Further dining info: No
Wildlife safaris: Namutoni overlooks the flood-lit King Nehale waterhole, giving visitors the opportunity to observe animals and birds at close range, but the camp's main attracting is as a base for your self-drive forays around the park. Namutoni stands near Fisher's Pan, which is often used as the breeding site for flamingoes.See more ideas for Wildlife safaris in Namibia
Attitude towards children: Children are welcome at Namutoni Camp.
Property’s age restrictions: There are no age restrictions at Namutoni Camp.
Generally recommended for children: Yes – and the flexibility of a self-drive trip often suits families very well. Note that dangerous animals do sometimes enter the camp area though, and so care still needs to be taken and parents must always supervise their children closely.
Notes: 6 to 12 year old children are charged at half price for the organized game drives, children under the age of 6 are not permitted on these game drives.
Power supply: Mains Electricity
Power supply notes: There is a back up generator.
Communications: There are no telephones or internet access in any of the chalets and rooms.

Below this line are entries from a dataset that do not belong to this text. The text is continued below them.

-- ==== Sys2Proof/Machine/Chip.lean ====
section
/-! DEFINITION. The environment model of the target chip (spec/20_memory.md R36 to R40). Not part of the block: no
meaning reads it. `free` is the supply of bytes the spec leaves unknown, `n` the next unused one. -/

namespace Sys2Proof.Machine

/-- What the chip has received in the current select-low interval (20_memory.md R37; log 18). -/
inductive Receiver where
  /-- Not selected. -/
  | idle
  /-- Selected; the bytes so far, first sent first. -/
  | collecting (bytes : List Byte)
  /-- Selected, in a frame that a reset or a power cycle cut off (70_reset_and_hazards.md R136). -/
  | truncated
  deriving DecidableEq, Repr

/-- The chip: the address it answers to, its five byte-wide registers (20_memory.md R36), its receiver. -/
structure Chip where
  address : Nibble
  attL : Byte
  attR : Byte
  gainL : Byte
  gainR : Byte
  state : Byte
  rx : Receiver
  deriving DecidableEq, Repr

/-- How many free values `Chip.powerOn` and `Chip.scramble` draw. -/
def Chip.registerCount : Nat := 5

/-- Every register holds an unknown byte (20_memory.md R40, 70_reset_and_hazards.md R136; U8, U12, log 19). -/
def Chip.scramble (free : Nat → Byte) (n : Nat) (c : Chip) : Chip :=
  { c with attL := free n, attR := free (n + 1), gainL := free (n + 2), gainR := free (n + 3), state := free (n + 4) }

/-- The registers after power-on: `state[7:5]` is 0b000, everything else unknown (20_memory.md R39; U15, log 19). -/
def Chip.powerOn (free : Nat → Byte) (n : Nat) (c : Chip) : Chip :=
  { c.scramble free n with state := free (n + 4) &&& 0x1F#8 }

/-- The chip after power-on, wired to answer at `address`; it draws free values 0 to 4. -/
def Chip.fresh (line : LineId) (address : Nibble) : Chip :=
  Chip.powerOn (Config.freeByte line) 0
    { address := address, attL := 0#8, attR := 0#8, gainL := 0#8, gainR := 0#8, state := 0#8, rx := .idle }

/-- A frame in progress is cut off: what closes it later is no frame of the block (R136; log 18). -/
def Receiver.cutOff : Receiver → Receiver
  | .idle => .idle
  | .collecting _ => .truncated
  | .truncated => .truncated

/-- The effect of the frame (`d`, `c`) on the chip, in the order of tests of 20_memory.md R37. Where R40 leaves the
outcome open (a right-channel address while the link flag is 1: the right register; a nibble other than the five: all
registers) the registers concerned take free values. -/
def Chip.deliver (m : CtrlMap) (free : Nat → Byte) (n : Nat) (d c : Byte) (k : Chip) : Chip × Nat :=
  if c.extractLsb' 0 4 ≠ k.address then (k, n)
  else if c.extractLsb' 4 4 = m.attL then
    (if k.state.getLsbD 7 then { k with attL := d, attR := d } else { k with attL := d }, n)
  else if c.extractLsb' 4 4 = m.attR then
    if k.state.getLsbD 7 then ({ k with attR := free n }, n + 1) else ({ k with attR := d }, n)
  else if c.extractLsb' 4 4 = m.gainL then
    (if k.state.getLsbD 6 then { k with gainL := d, gainR := d } else { k with gainL := d }, n)
  else if c.extractLsb' 4 4 = m.gainR then
    if k.state.getLsbD 6 then ({ k with gainR := free n }, n + 1) else ({ k with gainR := d }, n)
  else if c.extractLsb' 4 4 = m.state then ({ k with state := d }, n)
  else (k.scramble free n, n + Chip.registerCount)

/-- The end of a select-low interval: two bytes are a frame, data byte first (20_memory.md R34, R37); any other length
and a cut-off frame leave the registers unknown (R40, R136; log 18). -/
def Chip.endFrame (m : CtrlMap) (free : Nat → Byte) (n : Nat) (c : Chip) : Chip × Nat :=
  match c.rx with
  | .idle => (c, n)
  | .collecting [d, b] => ({ c with rx := .idle }).deliver m free n d b
  | .collecting _ => (({ c with rx := .idle }).scramble free n, n + Chip.registerCount)
  | .truncated => (({ c with rx := .idle }).scramble free n, n + Chip.registerCount)

/-- The start of a select-low interval; driving a low line low again starts nothing (log 18). -/
def Receiver.select : Receiver → Receiver
  | .idle => .collecting []
  | .collecting bs => .collecting bs
  | .truncated => .truncated

/-- A byte on the bus, taken only while selected (20_memory.md R37). -/
def Receiver.take (b : Byte) : Receiver → Receiver
  | .idle => .idle
  | .collecting bs => .collecting (bs ++ [b])
  | .truncated => .truncated

/-- The chip's reaction to one event on its bus (20_memory.md R37). -/
def Chip.hear (m : CtrlMap) (free : Nat → Byte) (n : Nat) (c : Chip) : Event → Chip × Nat
  | .txnBegin _ => (c, n)
  | .line _ .low => ({ c with rx := c.rx.select }, n)
  | .line _ .high => c.endFrame m free n
  | .xfer b => ({ c with rx := c.rx.take b }, n)
  | .txnEnd => (c, n)

end Sys2Proof.Machine
end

TV & radio: There are no radios or TVs in any of the chalets and rooms.
Water supply: Mains
Water supply notes: The water here can't be drunk as it's too salty.
Health & safety
Malarial protection recommended: Yes
Medical care: There is a fisrt aid kit at Namutoni and some of the staff are first aid trained. The nearest doctor is in Tsumeb.
Dangerous animals: Moderate Risk
Security measures: There's a low stone wall in-between the flood-lit waterhole and the chalets, to reduce the chances of dangerous animals entering the camp.
Fire safety: All rooms have fire extinguishers.
Disabled access: Not Possible
Laundry facilities: A laundry service is available for an extra charge.
Money: No currency exchange is available.
Accepted payment on location: Visa is accepted, but we would recommend using cash because the process of using a credit card can be rather slow.